*WHAT TO PRODUCE*
Transcribe the lines from the start of the data below through the line with "(spec 09). -/", word for word and nothing more.

*INPUT DATA*

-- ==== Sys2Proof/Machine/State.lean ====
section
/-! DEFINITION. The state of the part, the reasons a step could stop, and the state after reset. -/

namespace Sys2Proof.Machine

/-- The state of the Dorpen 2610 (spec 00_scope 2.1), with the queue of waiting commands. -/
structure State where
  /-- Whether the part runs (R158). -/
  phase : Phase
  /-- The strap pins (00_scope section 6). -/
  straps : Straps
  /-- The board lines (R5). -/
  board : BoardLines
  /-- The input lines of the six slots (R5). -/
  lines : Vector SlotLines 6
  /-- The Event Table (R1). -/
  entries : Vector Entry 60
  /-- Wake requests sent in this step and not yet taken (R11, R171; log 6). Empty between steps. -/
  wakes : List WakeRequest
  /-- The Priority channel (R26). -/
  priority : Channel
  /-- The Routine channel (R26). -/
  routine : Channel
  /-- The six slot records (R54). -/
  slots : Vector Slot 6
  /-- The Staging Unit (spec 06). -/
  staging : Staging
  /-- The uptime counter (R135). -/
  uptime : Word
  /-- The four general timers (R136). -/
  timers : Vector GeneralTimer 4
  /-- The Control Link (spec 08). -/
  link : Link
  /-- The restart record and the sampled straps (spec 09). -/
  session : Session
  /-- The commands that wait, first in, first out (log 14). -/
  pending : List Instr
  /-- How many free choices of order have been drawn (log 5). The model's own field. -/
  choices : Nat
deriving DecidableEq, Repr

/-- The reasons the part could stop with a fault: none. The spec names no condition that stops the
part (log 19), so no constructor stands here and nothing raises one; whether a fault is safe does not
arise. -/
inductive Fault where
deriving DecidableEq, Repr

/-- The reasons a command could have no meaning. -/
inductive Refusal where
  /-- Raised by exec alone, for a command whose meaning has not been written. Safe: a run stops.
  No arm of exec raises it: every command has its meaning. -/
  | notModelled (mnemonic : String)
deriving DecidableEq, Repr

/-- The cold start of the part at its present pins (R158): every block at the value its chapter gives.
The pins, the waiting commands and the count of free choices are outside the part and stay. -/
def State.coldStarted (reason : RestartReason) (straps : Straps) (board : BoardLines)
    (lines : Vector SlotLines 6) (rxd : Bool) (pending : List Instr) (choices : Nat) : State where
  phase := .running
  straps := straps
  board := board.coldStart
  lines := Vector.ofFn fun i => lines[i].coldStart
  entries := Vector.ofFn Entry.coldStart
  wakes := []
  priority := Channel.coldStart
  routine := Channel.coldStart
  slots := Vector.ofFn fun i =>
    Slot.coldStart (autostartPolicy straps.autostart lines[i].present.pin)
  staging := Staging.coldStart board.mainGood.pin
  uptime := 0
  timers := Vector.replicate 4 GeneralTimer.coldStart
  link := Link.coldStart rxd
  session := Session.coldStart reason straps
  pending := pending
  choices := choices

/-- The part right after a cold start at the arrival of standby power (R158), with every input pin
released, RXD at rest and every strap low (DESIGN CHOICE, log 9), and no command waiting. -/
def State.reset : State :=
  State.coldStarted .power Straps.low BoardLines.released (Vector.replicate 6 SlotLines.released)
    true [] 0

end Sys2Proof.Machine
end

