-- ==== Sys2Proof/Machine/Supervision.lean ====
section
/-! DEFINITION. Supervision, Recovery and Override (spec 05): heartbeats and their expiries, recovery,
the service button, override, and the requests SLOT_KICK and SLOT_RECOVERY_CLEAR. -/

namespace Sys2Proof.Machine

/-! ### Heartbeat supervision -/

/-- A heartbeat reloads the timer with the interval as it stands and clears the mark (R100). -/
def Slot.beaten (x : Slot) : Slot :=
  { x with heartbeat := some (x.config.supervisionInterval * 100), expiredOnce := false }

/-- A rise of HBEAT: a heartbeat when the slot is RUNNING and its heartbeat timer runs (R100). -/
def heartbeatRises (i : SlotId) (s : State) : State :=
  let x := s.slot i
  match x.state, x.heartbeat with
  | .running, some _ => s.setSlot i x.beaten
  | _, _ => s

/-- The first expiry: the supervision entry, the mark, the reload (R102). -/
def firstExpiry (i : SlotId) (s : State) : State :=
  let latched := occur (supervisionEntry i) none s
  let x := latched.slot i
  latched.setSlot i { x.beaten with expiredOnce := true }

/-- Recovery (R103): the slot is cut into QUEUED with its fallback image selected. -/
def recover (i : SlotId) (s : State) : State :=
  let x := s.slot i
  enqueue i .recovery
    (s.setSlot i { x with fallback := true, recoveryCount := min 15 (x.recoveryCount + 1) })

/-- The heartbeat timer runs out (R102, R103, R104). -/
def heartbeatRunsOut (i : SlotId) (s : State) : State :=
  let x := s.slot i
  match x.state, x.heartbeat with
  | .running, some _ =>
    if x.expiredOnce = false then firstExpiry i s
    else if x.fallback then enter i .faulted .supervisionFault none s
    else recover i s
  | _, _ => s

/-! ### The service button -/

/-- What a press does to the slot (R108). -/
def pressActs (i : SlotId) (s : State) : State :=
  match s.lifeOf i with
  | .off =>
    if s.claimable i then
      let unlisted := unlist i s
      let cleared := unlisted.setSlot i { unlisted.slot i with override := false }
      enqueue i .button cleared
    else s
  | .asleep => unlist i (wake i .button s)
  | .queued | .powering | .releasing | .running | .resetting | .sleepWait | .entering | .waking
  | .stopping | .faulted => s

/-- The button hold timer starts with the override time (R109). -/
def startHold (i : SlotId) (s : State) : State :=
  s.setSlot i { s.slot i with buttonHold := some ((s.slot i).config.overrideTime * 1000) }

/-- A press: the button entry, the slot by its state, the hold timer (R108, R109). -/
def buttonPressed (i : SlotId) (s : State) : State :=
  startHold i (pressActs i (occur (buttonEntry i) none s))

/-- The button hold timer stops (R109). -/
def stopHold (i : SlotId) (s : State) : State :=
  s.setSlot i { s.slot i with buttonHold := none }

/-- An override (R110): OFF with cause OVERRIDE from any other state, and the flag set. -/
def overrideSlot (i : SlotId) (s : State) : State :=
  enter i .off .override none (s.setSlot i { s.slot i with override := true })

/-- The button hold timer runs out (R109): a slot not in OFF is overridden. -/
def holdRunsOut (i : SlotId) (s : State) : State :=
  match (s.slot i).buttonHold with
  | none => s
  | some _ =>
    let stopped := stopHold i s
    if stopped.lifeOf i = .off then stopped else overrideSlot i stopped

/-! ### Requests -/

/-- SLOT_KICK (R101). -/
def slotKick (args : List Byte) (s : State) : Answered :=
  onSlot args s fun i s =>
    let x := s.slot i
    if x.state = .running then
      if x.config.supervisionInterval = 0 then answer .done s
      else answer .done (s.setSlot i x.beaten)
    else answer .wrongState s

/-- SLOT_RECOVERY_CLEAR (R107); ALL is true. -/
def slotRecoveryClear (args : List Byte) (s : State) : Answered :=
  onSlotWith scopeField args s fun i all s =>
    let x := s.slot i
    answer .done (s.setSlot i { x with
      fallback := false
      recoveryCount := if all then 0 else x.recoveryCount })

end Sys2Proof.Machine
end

*WRITTEN SOLUTION*
-- ==== Sys2Proof/Machine/State.lean ====
section
/-! DEFINITION. The state of the part, the reasons a step could stop, and the state after reset. -/

namespace Sys2Proof.Machine

/-- The state of the Dorpen 2610 (spec 00_scope 2.1), with the queue of waiting commands. -/
structure State where
  /-- Whether the part runs (R158). -/
  phase : Phase
  /-- The strap pins (00_scope section 6). -/
  straps : Straps
  /-- The board lines (R5). -/
  board : BoardLines
  /-- The input lines of the six slots (R5). -/
  lines : Vector SlotLines 6
  /-- The Event Table (R1). -/
  entries : Vector Entry 60
  /-- Wake requests sent in this step and not yet taken (R11, R171; log 6). Empty between steps. -/
  wakes : List WakeRequest
  /-- The Priority channel (R26). -/
  priority : Channel
  /-- The Routine channel (R26). -/
  routine : Channel
  /-- The six slot records (R54). -/
  slots : Vector Slot 6
  /-- The Staging Unit (spec 06). -/
  staging : Staging
  /-- The uptime counter (R135). -/
  uptime : Word
  /-- The four general timers (R136). -/
  timers : Vector GeneralTimer 4
  /-- The Control Link (spec 08). -/
  link : Link
  /-- The restart record and the sampled straps (spec 09). -/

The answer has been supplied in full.